Конечно, в наши дни, когда кого-то предают церковной анафеме, его не убивают, но говорят примерно то же самое: этот человек не имеет к нам никакого отношения, пусть Господь поступает с ним, как сочтет нужным (примерно так использовал это слово и апостол Павел, например, в 1 Кор 16:22).
Это разительно отличается от того, что делали и чем хвастались ассирийские цари.
Чему учит книга Иисуса Навина?
Конечно, это далеко не единственное возможное толкование этой непростой книги. К сожалению, на протяжении истории люди не раз с легкостью цитировали ее в оправдание своих собственных завоеваний. Например, североамериканские колонисты часто видели себя израильтянами, отвоевывающими у нечестивых туземцев свою «землю обетованную». Этим и объяснялась отчасти их жестокость по отношению к индейцам.
Да и в современном государстве Израиль нередко вспоминают Ешуа Бен-Нуна (так звучит имя Иисуса Навина на древнееврейском) в связи с вопросом о государственных границах: раз он эту землю отвоевал, значит, она навеки наша, а кто с этим не согласен, пусть убирается подальше.
Разумеется, такое прочтение очень далеко от изначального смысла книги. Да, в ней проводятся границы – но только для своего времени; да, в ней предписывается истребление народов – но только этих конкретных народов, давно исчезнувших с лица земли. Да и не про то, в сущности, книга… Чему же учит она в первую очередь?
«Будь тверд и мужествен; ибо ты народу сему передашь во владение землю, которую Я клялся отцам их дать им; только будь тверд и очень мужествен, и тщательно храни и исполняй весь закон, который завещал тебе Моисей, раб Мой; не уклоняйся от него ни направо, ни налево» – так Господь говорит Иисусу (1:6–7). С этого призыва начинается эта книга, а вовсе не с призыва уничтожать всё живое, хотя сегодня чаще всего вспоминают именно о нем. Современные христиане часто забывают этот призыв к мужеству. Но во все времена бывают моменты, когда верующему нужно быть не созерцателем, а воином. Этому и учит книга Иисуса Навина.
Израильтяне – пожалуй, впервые в мировой истории – отказались истреблять врагов по собственному почину, передав решение в руки своего Бога.

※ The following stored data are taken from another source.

-- ==== Sys2Proof/Machine/Mix.lean ====
section
/-!
DEFINITION. The wide-multiply functions (spec/40_mix_primitives.md R90 to R92).
-/

namespace Sys2Proof.Machine

/-- `mum(a, b) = (lo, hi)`, the halves of the exact 128-bit product (R90). -/
def mum (a b : Word) : Word × Word :=
  (BitVec.ofNat 64 (a.toNat * b.toNat), BitVec.ofNat 64 (a.toNat * b.toNat / 2 ^ 64))

/-- `mix(a, b) = lo XOR hi` (R92). -/
def mix (a b : Word) : Word :=
  (mum a b).1 ^^^ (mum a b).2

/-- The split form of the wide multiply, from four 32×32→64 partial products (R91). -/
def mumSplit (a b : Word) : Word × Word :=
  let lowHalf (x : Nat) := x % 2 ^ 32
  let highHalf (x : Nat) := x / 2 ^ 32
  let p00 := lowHalf a.toNat * lowHalf b.toNat
  let p01 := lowHalf a.toNat * highHalf b.toNat
  let p10 := highHalf a.toNat * lowHalf b.toNat
  let p11 := highHalf a.toNat * highHalf b.toNat
  let mid := highHalf p00 + lowHalf p01 + lowHalf p10
  (BitVec.ofNat 64 (lowHalf mid * 2 ^ 32 + lowHalf p00),
    BitVec.ofNat 64 (p11 + highHalf p01 + highHalf p10 + highHalf mid))

end Sys2Proof.Machine
end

Да, они вели кровавые войны, но это были «войны Господа», войны с теми, кто выступал как Его враг. Если они вторгались в чужую землю, то не потому, что земля эта им очень понравилась или ее обитатели чем-то их обидели, а потому, что зло должно было быть истреблено.
И совершенно неправы те, кто приводит эту книгу в оправдание собственных военных кампаний: то, что было сказано Иисусу Навину в конкретной исторической ситуации, распространять на другие времена и другие народы ни у кого права нет.

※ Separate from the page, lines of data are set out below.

-- ==== Sys2Proof/Config.lean ====
section
/-!
DEFINITION. What an implementation fixes (spec/00_scope.md R8) and the free value of the model
(spec/10_state.md R33). The two records' VALUES are in Machine/Variants.lean.
-/

namespace Sys2Proof

/-- A row of the window table `V.WIN` (R8, spec/42_seed_and_dispatch.md R118): the offsets of the four 4-byte reads. -/
structure Windows where
  /-- high half of the lane `a` -/
  ah : Word
  /-- low half of the lane `a` -/
  al : Word
  /-- high half of the lane `b` -/
  bh : Word
  /-- low half of the lane `b` -/
  bl : Word
  deriving DecidableEq, Repr

/-- The variant record `V` (R8): everything that differs between the variants. -/
structure VariantRecord where
  /-- `V.K[0]` -/
  k0 : Word
  /-- `V.K[1]` -/
  k1 : Word
  /-- `V.K[2]` -/
  k2 : Word
  /-- `V.K[3]` -/
  k3 : Word
  /-- `V.WIN`: a row for each length it is a function of (4..16), none elsewhere -/
  win : Word → Option Windows
  /-- `V.INCL48`: the 48-byte stage compares inclusively -/
  incl48 : Bool
  /-- `V.PAD`: the hexadecimal output is zero-padded -/
  pad : Bool

/-- FREE VALUE (log 3): the value the `k`-th host read of a register that holds no value returns (R33, 92 D24: a draw
under no law, not necessarily the same on two reads). It has no body, so nothing can be proved of it. -/
opaque Config.freeRead : Nat → Word

end Sys2Proof
end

От Иисуса Навина до Иисуса Христа, давшего нам заповедь «подставь другую щеку», предстоял еще очень долгий путь, но очень важный шаг на этом пути был сделан.
28. Почему псалмы говорят о мести?
От Библии мы привыкли ждать чего-то возвышенного и поучительного. Но, открывая самую знаменитую книгу Ветхого Завета, Псалтирь, мы то и дело натыкаемся на выражения, которые сильно смущают нас. Псалмопевец откровенно желает зла своим врагам, радуется их несчастьям… Разве может так говорить Слово Божие? И разве может сегодня молиться такими словами христианин?
Хотя бы честно
В самом деле, подобное в псалмах встречается, причем не раз и не два. «Я преследую врагов моих и настигаю их, и не возвращаюсь, доколе не истреблю их» (17:38), – сообщает нам псалмопевец. «Да найдет на них смерть; да сойдут они живыми в ад» (54:16) – искренне желает он, и Бог его слышит: «Ты поражаешь в ланиту всех врагов моих; сокрушаешь зубы нечестивых» (3:8). В заключение своей молитвы псалмопевец добавляет, как бы в примечании: «И по милости Твоей истреби врагов моих и погуби всех, угнетающих душу мою, ибо я Твой раб» (142:12). В общем, «полною ненавистью ненавижу их: враги они мне» (138:22).
Кто только не писал на эту тему прежде! Убедительнее всего для современного человека, пожалуй, рассуждал К.С. Льюис в своих «Размышлениях о псалмах». Но и эта его замечательная книга не снимает всех вопросов, как наверняка не снимет их и это мое размышление. И это правильно: есть такие вещи, с которыми человек в принципе не может согласиться, они вновь и вновь вызывают у него сомнения и возражения. И поэтому вновь и вновь приходится о них говорить, хотя, казалось бы, всё самое главное уже сказано.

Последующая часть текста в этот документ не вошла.